→ ABOUT THIS EXERCISE:
Lines where the string "past" appears are to be copied from the entries below.
==== EXTRACTED ENTRIES ====
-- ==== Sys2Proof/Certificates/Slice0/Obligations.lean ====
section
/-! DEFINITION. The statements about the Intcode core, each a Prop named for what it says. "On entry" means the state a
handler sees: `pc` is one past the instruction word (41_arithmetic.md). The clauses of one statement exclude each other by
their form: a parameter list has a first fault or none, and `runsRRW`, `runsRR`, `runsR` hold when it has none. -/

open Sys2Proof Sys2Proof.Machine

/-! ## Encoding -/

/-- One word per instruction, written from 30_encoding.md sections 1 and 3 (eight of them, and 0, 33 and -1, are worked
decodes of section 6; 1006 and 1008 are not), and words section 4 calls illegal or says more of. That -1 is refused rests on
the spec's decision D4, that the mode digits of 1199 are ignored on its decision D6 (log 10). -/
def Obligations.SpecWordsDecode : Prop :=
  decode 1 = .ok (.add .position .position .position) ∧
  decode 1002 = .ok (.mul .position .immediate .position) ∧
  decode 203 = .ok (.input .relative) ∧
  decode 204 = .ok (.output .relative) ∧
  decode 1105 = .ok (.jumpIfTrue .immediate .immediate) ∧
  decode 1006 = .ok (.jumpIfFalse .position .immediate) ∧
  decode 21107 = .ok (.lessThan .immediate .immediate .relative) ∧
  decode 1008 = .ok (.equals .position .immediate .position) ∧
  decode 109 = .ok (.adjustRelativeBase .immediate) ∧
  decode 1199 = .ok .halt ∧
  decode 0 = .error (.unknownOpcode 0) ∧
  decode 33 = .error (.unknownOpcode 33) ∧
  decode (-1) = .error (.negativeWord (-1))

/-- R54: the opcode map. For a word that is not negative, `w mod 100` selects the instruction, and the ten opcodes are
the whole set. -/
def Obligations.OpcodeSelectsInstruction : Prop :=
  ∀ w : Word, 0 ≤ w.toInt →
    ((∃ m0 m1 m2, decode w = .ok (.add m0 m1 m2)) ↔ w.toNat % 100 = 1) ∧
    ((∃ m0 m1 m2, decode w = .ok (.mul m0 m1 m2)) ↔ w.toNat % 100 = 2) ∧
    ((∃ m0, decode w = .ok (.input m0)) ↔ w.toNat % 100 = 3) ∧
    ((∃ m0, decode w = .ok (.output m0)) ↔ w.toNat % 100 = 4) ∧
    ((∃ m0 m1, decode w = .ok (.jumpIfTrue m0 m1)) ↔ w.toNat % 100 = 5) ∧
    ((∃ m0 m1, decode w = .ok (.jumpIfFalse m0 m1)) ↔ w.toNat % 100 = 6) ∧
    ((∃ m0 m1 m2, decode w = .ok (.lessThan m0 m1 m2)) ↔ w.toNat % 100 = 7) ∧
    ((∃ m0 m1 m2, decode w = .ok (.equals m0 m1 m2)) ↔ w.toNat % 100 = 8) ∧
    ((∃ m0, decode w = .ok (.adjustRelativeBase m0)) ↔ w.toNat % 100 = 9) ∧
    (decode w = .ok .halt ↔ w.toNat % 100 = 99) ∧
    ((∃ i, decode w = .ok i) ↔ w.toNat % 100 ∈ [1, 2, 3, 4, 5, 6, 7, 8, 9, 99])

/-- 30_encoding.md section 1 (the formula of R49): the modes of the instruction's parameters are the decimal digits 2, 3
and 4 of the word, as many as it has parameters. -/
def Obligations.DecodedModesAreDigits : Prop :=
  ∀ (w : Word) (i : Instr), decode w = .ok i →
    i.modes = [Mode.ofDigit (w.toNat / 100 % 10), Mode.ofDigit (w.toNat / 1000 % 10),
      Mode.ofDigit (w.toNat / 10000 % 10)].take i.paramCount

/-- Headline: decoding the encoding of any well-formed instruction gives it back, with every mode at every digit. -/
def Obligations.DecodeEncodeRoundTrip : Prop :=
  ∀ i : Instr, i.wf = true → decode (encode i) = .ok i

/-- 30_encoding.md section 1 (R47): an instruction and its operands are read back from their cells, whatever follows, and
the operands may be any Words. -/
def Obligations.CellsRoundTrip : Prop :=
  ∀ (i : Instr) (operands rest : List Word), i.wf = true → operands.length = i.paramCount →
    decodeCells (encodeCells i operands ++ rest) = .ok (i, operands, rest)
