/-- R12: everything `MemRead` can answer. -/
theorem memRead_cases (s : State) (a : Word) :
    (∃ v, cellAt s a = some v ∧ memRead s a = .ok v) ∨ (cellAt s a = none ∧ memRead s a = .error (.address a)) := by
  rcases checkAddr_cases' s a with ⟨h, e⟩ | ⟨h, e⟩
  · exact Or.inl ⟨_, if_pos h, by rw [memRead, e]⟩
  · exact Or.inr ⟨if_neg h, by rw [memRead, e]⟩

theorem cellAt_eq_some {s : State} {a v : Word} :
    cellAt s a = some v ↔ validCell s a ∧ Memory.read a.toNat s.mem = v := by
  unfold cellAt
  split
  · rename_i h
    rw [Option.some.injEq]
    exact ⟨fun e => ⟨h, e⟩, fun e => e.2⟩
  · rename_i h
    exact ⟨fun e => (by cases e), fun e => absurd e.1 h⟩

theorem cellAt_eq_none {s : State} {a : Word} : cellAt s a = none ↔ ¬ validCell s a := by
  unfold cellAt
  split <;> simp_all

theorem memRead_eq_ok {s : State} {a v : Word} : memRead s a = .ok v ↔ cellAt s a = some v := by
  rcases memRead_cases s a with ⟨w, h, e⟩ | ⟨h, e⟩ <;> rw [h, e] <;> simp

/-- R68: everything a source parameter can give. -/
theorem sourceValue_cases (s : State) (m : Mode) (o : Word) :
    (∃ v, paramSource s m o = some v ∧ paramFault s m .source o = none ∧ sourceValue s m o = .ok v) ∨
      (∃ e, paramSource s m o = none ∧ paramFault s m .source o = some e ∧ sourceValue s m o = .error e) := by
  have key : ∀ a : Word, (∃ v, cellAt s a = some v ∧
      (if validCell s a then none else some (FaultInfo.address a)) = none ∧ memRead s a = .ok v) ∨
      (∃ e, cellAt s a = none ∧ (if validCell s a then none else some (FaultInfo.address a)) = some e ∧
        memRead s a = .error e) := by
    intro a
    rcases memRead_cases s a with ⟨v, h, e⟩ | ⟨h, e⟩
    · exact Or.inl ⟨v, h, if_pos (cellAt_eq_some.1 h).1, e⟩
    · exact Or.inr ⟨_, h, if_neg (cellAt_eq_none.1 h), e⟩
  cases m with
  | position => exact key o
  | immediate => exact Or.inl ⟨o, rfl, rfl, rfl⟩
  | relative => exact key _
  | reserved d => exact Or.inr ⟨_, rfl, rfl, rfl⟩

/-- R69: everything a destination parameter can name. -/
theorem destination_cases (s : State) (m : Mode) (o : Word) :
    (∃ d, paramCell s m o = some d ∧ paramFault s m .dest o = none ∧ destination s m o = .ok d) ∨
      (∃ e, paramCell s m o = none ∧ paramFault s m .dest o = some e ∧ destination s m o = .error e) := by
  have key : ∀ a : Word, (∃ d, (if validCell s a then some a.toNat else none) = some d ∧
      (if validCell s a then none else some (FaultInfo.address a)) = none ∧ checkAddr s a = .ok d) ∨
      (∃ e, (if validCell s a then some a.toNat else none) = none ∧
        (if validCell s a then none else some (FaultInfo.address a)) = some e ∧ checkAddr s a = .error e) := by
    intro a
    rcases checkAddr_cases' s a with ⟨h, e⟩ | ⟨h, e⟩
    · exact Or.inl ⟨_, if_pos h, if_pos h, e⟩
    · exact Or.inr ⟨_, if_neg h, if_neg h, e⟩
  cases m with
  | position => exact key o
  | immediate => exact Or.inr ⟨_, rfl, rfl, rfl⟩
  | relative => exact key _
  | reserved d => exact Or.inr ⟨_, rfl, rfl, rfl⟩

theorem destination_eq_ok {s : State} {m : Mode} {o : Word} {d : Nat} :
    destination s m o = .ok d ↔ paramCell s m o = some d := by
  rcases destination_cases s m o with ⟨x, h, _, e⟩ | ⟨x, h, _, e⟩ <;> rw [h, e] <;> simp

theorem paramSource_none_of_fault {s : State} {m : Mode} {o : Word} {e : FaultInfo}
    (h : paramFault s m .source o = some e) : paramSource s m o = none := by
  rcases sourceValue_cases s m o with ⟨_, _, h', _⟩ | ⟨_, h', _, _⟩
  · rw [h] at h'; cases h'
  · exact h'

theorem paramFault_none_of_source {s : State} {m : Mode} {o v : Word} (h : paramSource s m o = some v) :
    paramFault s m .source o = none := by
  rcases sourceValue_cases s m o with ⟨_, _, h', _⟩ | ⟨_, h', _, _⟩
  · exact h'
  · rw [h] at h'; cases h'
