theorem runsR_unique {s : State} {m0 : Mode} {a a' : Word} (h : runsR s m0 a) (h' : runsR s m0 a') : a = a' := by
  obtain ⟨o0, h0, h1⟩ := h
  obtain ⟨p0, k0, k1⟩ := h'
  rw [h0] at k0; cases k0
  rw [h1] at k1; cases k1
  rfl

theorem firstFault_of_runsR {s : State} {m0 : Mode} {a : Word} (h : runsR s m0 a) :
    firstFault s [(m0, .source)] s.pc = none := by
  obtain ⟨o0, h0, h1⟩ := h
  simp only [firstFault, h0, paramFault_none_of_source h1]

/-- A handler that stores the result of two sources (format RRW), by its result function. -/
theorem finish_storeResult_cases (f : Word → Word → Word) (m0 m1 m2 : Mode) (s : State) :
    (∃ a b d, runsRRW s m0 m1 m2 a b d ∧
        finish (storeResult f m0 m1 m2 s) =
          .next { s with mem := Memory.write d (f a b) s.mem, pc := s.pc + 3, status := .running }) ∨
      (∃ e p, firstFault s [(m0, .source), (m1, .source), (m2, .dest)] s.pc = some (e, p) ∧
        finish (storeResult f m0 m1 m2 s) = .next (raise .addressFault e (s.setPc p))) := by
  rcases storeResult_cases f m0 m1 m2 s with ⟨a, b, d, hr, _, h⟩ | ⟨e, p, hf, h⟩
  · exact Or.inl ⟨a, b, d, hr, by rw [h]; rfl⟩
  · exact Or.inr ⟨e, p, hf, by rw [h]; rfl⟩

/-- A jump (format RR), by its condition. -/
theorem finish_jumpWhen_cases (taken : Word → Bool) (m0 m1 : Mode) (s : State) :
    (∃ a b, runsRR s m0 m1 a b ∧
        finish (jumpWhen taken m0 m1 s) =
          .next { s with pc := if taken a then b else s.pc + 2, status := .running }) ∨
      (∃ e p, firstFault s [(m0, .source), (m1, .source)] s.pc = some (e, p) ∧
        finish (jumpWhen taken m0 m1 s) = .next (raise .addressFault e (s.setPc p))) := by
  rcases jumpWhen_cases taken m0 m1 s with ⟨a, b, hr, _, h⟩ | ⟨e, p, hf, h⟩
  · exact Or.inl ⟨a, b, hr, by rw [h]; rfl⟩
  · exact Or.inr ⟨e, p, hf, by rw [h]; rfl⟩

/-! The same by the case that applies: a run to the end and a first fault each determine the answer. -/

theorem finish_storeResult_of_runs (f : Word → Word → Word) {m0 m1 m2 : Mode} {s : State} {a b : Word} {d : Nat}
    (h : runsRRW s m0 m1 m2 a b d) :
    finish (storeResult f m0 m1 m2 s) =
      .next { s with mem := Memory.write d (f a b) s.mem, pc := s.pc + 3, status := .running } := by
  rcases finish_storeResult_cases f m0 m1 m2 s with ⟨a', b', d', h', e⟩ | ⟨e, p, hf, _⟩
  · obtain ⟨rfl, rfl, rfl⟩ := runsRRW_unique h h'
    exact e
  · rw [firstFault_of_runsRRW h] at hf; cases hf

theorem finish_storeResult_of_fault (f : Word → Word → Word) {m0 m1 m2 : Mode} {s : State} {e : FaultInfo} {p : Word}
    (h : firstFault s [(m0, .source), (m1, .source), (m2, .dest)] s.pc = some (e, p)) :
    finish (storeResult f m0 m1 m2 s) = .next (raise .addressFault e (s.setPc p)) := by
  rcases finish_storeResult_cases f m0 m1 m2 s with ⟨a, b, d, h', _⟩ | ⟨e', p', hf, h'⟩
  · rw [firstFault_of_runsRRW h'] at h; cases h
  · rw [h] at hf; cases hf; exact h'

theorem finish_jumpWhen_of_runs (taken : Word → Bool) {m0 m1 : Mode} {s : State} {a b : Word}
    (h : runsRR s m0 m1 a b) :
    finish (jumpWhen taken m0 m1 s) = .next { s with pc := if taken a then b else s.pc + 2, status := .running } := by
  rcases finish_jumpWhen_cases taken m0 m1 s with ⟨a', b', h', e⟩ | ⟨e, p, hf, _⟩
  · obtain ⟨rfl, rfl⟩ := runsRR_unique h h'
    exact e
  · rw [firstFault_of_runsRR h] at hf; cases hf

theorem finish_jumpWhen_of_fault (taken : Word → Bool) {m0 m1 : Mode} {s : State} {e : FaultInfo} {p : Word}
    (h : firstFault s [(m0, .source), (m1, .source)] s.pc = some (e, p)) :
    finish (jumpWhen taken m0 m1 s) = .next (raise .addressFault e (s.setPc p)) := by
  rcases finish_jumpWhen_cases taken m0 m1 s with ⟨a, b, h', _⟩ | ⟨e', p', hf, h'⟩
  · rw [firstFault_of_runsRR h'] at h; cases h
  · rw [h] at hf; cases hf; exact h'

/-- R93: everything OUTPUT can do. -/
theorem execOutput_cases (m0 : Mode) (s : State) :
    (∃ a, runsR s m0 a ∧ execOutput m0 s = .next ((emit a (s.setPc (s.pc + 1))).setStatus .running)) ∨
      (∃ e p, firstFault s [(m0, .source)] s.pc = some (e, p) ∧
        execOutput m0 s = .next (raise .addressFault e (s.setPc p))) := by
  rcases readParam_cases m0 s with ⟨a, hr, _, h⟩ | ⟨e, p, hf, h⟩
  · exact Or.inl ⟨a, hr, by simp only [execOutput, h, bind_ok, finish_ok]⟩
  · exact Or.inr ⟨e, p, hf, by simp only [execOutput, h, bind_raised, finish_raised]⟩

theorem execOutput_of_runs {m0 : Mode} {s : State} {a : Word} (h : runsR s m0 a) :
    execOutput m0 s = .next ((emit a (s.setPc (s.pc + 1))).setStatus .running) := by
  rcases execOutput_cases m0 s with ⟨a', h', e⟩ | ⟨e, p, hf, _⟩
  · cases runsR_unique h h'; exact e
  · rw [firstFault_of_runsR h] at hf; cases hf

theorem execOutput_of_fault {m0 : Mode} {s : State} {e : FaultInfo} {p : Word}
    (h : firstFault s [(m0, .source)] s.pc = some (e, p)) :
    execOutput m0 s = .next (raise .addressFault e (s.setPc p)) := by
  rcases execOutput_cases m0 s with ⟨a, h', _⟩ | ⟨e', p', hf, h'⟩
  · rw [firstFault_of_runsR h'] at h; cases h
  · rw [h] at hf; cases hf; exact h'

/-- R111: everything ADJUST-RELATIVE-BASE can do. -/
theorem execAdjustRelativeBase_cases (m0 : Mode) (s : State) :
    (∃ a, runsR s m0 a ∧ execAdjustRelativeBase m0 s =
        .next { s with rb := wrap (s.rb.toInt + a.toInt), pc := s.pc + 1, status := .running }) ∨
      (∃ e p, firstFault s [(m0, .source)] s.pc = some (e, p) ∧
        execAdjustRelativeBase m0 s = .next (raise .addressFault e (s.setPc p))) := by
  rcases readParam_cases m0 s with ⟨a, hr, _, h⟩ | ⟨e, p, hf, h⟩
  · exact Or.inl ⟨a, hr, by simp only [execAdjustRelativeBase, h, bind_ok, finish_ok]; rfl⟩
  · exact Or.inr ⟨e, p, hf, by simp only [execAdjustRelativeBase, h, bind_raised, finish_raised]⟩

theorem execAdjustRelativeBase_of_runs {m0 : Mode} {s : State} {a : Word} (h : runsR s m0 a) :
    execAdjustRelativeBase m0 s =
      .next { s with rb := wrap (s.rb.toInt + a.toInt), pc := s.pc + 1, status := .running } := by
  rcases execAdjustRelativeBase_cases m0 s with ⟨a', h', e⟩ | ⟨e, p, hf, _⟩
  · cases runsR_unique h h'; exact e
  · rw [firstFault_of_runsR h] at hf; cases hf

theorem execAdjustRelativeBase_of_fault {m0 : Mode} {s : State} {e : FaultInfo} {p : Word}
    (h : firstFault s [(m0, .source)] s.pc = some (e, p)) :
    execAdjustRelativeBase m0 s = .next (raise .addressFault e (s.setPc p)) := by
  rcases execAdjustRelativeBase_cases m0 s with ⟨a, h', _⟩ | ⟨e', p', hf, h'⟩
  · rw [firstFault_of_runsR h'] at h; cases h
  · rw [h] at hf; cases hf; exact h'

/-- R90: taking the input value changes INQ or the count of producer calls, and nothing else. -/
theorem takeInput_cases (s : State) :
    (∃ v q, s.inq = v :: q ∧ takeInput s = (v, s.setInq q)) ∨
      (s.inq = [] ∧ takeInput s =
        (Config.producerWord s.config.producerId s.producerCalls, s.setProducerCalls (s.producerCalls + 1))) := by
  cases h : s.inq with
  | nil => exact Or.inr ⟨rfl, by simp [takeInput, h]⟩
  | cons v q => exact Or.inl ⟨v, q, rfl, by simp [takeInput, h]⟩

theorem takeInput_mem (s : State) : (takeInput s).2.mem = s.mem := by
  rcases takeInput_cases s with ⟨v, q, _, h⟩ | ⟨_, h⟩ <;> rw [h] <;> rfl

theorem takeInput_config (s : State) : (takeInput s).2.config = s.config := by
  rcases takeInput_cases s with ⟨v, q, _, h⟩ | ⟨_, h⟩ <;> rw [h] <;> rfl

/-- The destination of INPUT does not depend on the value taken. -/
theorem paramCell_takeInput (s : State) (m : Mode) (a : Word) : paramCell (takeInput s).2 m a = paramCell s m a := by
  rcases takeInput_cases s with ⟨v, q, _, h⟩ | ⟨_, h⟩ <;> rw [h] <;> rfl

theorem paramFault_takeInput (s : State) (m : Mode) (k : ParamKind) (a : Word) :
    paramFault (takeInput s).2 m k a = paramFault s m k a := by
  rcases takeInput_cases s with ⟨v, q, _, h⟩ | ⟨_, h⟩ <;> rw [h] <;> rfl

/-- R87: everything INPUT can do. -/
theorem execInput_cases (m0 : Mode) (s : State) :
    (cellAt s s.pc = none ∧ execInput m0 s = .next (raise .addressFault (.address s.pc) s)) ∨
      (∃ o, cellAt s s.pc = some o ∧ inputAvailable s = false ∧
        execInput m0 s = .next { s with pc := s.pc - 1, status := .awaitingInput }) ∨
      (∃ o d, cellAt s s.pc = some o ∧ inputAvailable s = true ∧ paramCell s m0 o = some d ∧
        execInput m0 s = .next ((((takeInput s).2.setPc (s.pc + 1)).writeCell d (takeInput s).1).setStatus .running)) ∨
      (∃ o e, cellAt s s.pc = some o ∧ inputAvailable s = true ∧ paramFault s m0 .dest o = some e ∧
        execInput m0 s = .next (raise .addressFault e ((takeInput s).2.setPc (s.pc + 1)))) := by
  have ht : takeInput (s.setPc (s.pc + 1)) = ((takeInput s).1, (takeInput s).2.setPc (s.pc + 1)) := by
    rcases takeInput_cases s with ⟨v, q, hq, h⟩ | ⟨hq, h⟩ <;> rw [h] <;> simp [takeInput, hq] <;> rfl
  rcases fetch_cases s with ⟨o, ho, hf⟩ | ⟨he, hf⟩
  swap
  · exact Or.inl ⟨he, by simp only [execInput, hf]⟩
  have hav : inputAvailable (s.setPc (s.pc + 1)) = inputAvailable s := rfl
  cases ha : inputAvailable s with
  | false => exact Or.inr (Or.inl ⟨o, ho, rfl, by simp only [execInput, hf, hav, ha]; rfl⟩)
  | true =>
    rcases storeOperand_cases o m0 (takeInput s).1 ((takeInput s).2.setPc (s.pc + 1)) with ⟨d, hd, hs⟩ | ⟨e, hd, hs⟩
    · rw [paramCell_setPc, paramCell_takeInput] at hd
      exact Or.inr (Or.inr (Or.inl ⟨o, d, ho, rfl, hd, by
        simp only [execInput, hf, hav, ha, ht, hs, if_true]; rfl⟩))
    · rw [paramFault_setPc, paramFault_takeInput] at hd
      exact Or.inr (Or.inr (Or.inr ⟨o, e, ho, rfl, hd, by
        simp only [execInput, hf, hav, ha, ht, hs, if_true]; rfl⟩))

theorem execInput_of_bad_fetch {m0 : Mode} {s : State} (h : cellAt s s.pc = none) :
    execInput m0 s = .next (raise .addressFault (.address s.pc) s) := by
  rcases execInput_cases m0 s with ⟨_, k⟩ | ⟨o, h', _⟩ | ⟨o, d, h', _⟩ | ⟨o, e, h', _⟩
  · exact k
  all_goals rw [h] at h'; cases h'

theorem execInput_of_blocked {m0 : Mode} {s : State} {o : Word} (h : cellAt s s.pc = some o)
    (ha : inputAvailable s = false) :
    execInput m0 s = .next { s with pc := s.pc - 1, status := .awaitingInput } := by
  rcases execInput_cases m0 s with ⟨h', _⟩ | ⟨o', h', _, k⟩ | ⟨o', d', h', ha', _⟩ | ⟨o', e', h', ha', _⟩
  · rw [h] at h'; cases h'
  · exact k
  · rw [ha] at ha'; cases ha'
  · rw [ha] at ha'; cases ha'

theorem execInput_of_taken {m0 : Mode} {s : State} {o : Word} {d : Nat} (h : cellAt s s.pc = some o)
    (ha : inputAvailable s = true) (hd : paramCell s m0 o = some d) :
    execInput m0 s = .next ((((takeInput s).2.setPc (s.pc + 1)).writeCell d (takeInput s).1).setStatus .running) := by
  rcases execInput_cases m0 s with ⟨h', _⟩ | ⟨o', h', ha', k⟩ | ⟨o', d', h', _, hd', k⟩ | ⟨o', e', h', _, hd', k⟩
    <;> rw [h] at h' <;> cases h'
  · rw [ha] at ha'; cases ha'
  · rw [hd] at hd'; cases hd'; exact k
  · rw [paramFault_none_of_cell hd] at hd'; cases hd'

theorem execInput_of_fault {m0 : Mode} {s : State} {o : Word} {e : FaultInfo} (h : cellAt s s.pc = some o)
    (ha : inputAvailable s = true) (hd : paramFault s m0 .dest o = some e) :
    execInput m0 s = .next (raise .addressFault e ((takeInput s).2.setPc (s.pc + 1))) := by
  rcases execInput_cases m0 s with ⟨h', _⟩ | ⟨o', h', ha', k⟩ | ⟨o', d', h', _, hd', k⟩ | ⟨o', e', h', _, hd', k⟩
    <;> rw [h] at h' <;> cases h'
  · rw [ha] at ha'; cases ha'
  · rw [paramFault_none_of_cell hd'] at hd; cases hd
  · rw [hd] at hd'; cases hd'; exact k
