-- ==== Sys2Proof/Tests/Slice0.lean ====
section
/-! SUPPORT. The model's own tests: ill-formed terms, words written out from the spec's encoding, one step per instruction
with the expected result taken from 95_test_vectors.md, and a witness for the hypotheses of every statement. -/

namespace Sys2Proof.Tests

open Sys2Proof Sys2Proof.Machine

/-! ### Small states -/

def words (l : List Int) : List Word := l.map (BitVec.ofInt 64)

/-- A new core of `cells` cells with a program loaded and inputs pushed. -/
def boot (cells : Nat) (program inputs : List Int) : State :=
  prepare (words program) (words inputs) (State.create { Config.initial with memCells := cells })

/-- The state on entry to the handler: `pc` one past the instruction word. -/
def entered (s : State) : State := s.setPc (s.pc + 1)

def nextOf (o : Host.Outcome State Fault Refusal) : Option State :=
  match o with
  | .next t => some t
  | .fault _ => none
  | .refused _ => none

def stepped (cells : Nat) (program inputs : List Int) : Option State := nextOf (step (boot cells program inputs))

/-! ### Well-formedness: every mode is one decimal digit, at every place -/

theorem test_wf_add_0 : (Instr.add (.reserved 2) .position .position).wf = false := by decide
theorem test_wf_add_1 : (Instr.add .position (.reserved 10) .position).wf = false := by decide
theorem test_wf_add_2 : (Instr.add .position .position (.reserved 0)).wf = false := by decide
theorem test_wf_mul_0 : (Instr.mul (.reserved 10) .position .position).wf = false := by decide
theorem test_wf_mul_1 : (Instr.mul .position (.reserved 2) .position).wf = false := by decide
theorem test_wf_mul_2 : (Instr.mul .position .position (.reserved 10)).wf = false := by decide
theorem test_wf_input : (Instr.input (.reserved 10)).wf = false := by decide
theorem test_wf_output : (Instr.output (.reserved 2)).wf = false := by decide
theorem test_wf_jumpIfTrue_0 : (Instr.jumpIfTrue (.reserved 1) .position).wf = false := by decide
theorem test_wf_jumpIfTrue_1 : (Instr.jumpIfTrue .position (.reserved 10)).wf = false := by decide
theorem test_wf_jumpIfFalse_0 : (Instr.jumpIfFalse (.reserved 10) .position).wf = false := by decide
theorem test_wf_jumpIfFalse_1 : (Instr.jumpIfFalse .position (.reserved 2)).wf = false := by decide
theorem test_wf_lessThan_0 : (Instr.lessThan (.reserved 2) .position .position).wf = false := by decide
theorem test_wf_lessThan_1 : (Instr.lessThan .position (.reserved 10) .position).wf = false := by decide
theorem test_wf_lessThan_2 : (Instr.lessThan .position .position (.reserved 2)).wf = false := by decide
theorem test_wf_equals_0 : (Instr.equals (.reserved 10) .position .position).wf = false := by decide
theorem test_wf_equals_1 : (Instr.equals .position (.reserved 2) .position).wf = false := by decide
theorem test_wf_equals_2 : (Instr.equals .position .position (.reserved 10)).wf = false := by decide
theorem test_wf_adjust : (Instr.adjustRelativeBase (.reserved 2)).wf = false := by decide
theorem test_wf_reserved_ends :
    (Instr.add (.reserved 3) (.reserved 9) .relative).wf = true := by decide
====
→ SOLUTION:
handler sees: `pc` is one past the instruction word (41_arithmetic.md). The clauses of one statement exclude each other by
/-- The state on entry to the handler: `pc` one past the instruction word. -/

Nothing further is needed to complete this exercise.